[Dataset entries]
■ ■ ■ ■ ■ ■ ■

/-- The ordered sum, where none of its flags traps. -/
theorem running_ordered {s : State} {i : Instr} {op : VOp} {a b : BitVec 5} {m : BitVec 4} (hb : op.opb = some b)
    (hlt : s.me.first < s.me.vl.toNat) (hu : s.me.untrapped (s.me.orderedSum a b m).2) :
    (ctxOf s i op).running ((s.sent i op).hart s.cur) a m true =
      { code := (s.me.orderedSum a b m).1, flags := (s.me.orderedSum a b m).2, trap := none } := by
  have hsum : (((List.range s.me.vl.toNat).filter (s.me.takesPart m)).map (fun e => (e, s.me.elem a e))).foldl
      (ctxOf s i op).orderedStep (s.me.startOf b, 0) = s.me.orderedSum a b m := by
    rw [List.foldl_map, Hart.orderedSum]
    unfold VCtx.orderedStep
    simp only [addCodes_ctxOf]
  unfold VCtx.running
  rw [if_pos rfl, filter_ctxOf_on s i op m hlt, ten_eq, ctxOf_scalarB s i hb]
  simp only [ctxOf_src]
  rw [← hsum] at hu ⊢
  exact VCtx.ordered_untrapped _ _ hu

/-- The sum of R58 over k levels, and the flags. -/
def Hart.treeSum (h : Hart) (a b : BitVec 5) (m : BitVec 4) (k : Nat) : Nat × Nat :=
  let root := sumTree h.nodeAt (h.leafOf a m) k 0
  match root.1 with
  | none => (h.startOf b, 0)
  | some x => ((h.addAt 0 k (h.startOf b) x).1, root.2 ||| (h.addAt 0 k (h.startOf b) x).2)

theorem treeSum_absent {h : Hart} {a : BitVec 5} {m : BitVec 4} {k : Nat} (b : BitVec 5)
    (hr : (sumTree h.nodeAt (h.leafOf a m) k 0).1 = none) : h.treeSum a b m k = (h.startOf b, 0) := by
  simp only [Hart.treeSum, hr]

theorem treeSum_present {h : Hart} {a : BitVec 5} {m : BitVec 4} {k x : Nat} (b : BitVec 5)
    (hr : (sumTree h.nodeAt (h.leafOf a m) k 0).1 = some x) : h.treeSum a b m k =
      ((h.addAt 0 k (h.startOf b) x).1, (sumTree h.nodeAt (h.leafOf a m) k 0).2 ||| (h.addAt 0 k (h.startOf b) x).2) := by
  simp only [Hart.treeSum, hr]

theorem treeSum_ctxOf (s : State) (i : Instr) (op : VOp) (a b : BitVec 5) (m : BitVec 4) (k : Nat) :
    (ctxOf s i op).treeSum (s.me.leafOf a m) k (s.me.startOf b) = s.me.treeSum a b m k := by
  rw [VCtx.treeSum, Hart.treeSum, nodeSum_ctxOf]
  simp only [addCodes_ctxOf]

/-- Where no element takes part the tree's sum is the start value. -/
theorem treeSum_none {h : Hart} (hn : ¬ h.first < h.vl.toNat) (a b : BitVec 5) (m : BitVec 4) (k : Nat) :
    h.treeSum a b m k = (h.startOf b, 0) := by
  have hleaf : ∀ e, h.leafOf a m e = none := fun e => by simp [Hart.leafOf, takesPart_none hn]
  exact treeSum_absent b (sumTree_none _ hleaf k 0)

/-- The tree sum, where none of its flags traps. -/
theorem running_tree {s : State} {i : Instr} {op : VOp} {a b : BitVec 5} {m : BitVec 4} {k : Nat} (hb : op.opb = some b)
    (hlt : s.me.first < s.me.vl.toNat) (hvl : s.me.vl.toNat ≤ 2 ^ k) (hk : k = 0 ∨ 2 ^ (k - 1) < s.me.vl.toNat)
    (hu : s.me.untrapped (s.me.treeSum a b m k).2) :
    (ctxOf s i op).running ((s.sent i op).hart s.cur) a m false =
      { code := (s.me.treeSum a b m k).1, flags := (s.me.treeSum a b m k).2, trap := none } := by
  have hleaves : (ctxOf s i op).all.map (fun e => if (ctxOf s i op).on ((s.sent i op).hart s.cur) m e then
      some ((ctxOf s i op).src ((s.sent i op).hart s.cur) a e) else none) = (List.range s.me.vl.toNat).map (s.me.leafOf a m) :=
    List.map_congr_left fun e he => by rw [ctxOf_on s i op m hlt (List.mem_range.1 he), ctxOf_src, Hart.leafOf]
  have habsent : ∀ e, s.me.vl.toNat ≤ e → s.me.leafOf a m e = none := fun e he => by simp [Hart.leafOf, takesPart_ge m he]
  unfold VCtx.running
  rw [if_neg Bool.false_ne_true, hleaves, ten_eq, ctxOf_scalarB s i hb]
  rw [← treeSum_ctxOf s i op] at hu ⊢
  exact VCtx.tree_untrapped _ hvl hk habsent hu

■ ■ ■ ■ ■ ■ ■

== Directions for this task ==
Reproduce each line above without any alteration.

== Exercise output ==
/-- The ordered sum, where none of its flags traps. -/
theorem running_ordered {s : State} {i : Instr} {op : VOp} {a b : BitVec 5} {m : BitVec 4} (hb : op.opb = some b)
    (hlt : s.me.first < s.me.vl.toNat) (hu : s.me.untrapped (s.me.orderedSum a b m).2) :
    (ctxOf s i op).running ((s.sent i op).hart s.cur) a m true =
      { code := (s.me.orderedSum a b m).1, flags := (s.me.orderedSum a b m).2, trap := none } := by
  have hsum : (((List.range s.me.vl.toNat).filter (s.me.takesPart m)).map (fun e => (e, s.me.elem a e))).foldl
      (ctxOf s i op).orderedStep (s.me.startOf b, 0) = s.me.orderedSum a b m := by
    rw [List.foldl_map, Hart.orderedSum]
    unfold VCtx.orderedStep
    simp only [addCodes_ctxOf]
  unfold VCtx.running
  rw [if_pos rfl, filter_ctxOf_on s i op m hlt, ten_eq, ctxOf_scalarB s i hb]
  simp only [ctxOf_src]
  rw [← hsum] at hu ⊢
  exact VCtx.ordered_untrapped _ _ hu

/-- The sum of R58 over k levels, and the flags. -/
def Hart.treeSum (h : Hart) (a b : BitVec 5) (m : BitVec 4) (k : Nat) : Nat × Nat :=
  let root := sumTree h.nodeAt (h.leafOf a m) k 0
  match root.1 with
  | none => (h.startOf b, 0)
  | some x => ((h.addAt 0 k (h.startOf b) x).1, root.2 ||| (h.addAt 0 k (h.startOf b) x).2)

theorem treeSum_absent {h : Hart} {a : BitVec 5} {m : BitVec 4} {k : Nat} (b : BitVec 5)
    (hr : (sumTree h.nodeAt (h.leafOf a m) k 0).1 = none) : h.treeSum a b m k = (h.startOf b, 0) := by
  simp only [Hart.treeSum, hr]

theorem treeSum_present {h : Hart} {a : BitVec 5} {m : BitVec 4} {k x : Nat} (b : BitVec 5)
    (hr : (sumTree h.nodeAt (h.leafOf a m) k 0).1 = some x) : h.treeSum a b m k =
      ((h.addAt 0 k (h.startOf b) x).1, (sumTree h.nodeAt (h.leafOf a m) k 0).2 ||| (h.addAt 0 k (h.startOf b) x).2) := by
  simp only [Hart.treeSum, hr]

theorem treeSum_ctxOf (s : State) (i : Instr) (op : VOp) (a b : BitVec 5) (m : BitVec 4) (k : Nat) :
    (ctxOf s i op).treeSum (s.me.leafOf a m) k (s.me.startOf b) = s.me.treeSum a b m k := by
  rw [VCtx.treeSum, Hart.treeSum, nodeSum_ctxOf]
  simp only [addCodes_ctxOf]

/-- Where no element takes part the tree's sum is the start value. -/
theorem treeSum_none {h : Hart} (hn : ¬ h.first < h.vl.toNat) (a b : BitVec 5) (m : BitVec 4) (k : Nat) :
    h.treeSum a b m k = (h.startOf b, 0) := by
  have hleaf : ∀ e, h.leafOf a m e = none := fun e => by simp [Hart.leafOf, takesPart_none hn]
  exact treeSum_absent b (sumTree_none _ hleaf k 0)

/-- The tree sum, where none of its flags traps. -/
theorem running_tree {s : State} {i : Instr} {op : VOp} {a b : BitVec 5} {m : BitVec 4} {k : Nat} (hb : op.opb = some b)
    (hlt : s.me.first < s.me.vl.toNat) (hvl : s.me.vl.toNat ≤ 2 ^ k) (hk : k = 0 ∨ 2 ^ (k - 1) < s.me.vl.toNat)
    (hu : s.me.untrapped (s.me.treeSum a b m k).2) :
    (ctxOf s i op).running ((s.sent i op).hart s.cur) a m false =
      { code := (s.me.treeSum a b m k).1, flags := (s.me.treeSum a b m k).2, trap := none } := by
  have hleaves : (ctxOf s i op).all.map (fun e => if (ctxOf s i op).on ((s.sent i op).hart s.cur) m e then
      some ((ctxOf s i op).src ((s.sent i op).hart s.cur) a e) else none) = (List.range s.me.vl.toNat).map (s.me.leafOf a m) :=
    List.map_congr_left fun e he => by rw [ctxOf_on s i op m hlt (List.mem_range.1 he), ctxOf_src, Hart.leafOf]
  have habsent : ∀ e, s.me.vl.toNat ≤ e → s.me.leafOf a m e = none := fun e he => by simp [Hart.leafOf, takesPart_ge m he]
  unfold VCtx.running
  rw [if_neg Bool.false_ne_true, hleaves, ten_eq, ctxOf_scalarB s i hb]
  rw [← treeSum_ctxOf s i op] at hu ⊢
  exact VCtx.tree_untrapped _ hvl hk habsent hu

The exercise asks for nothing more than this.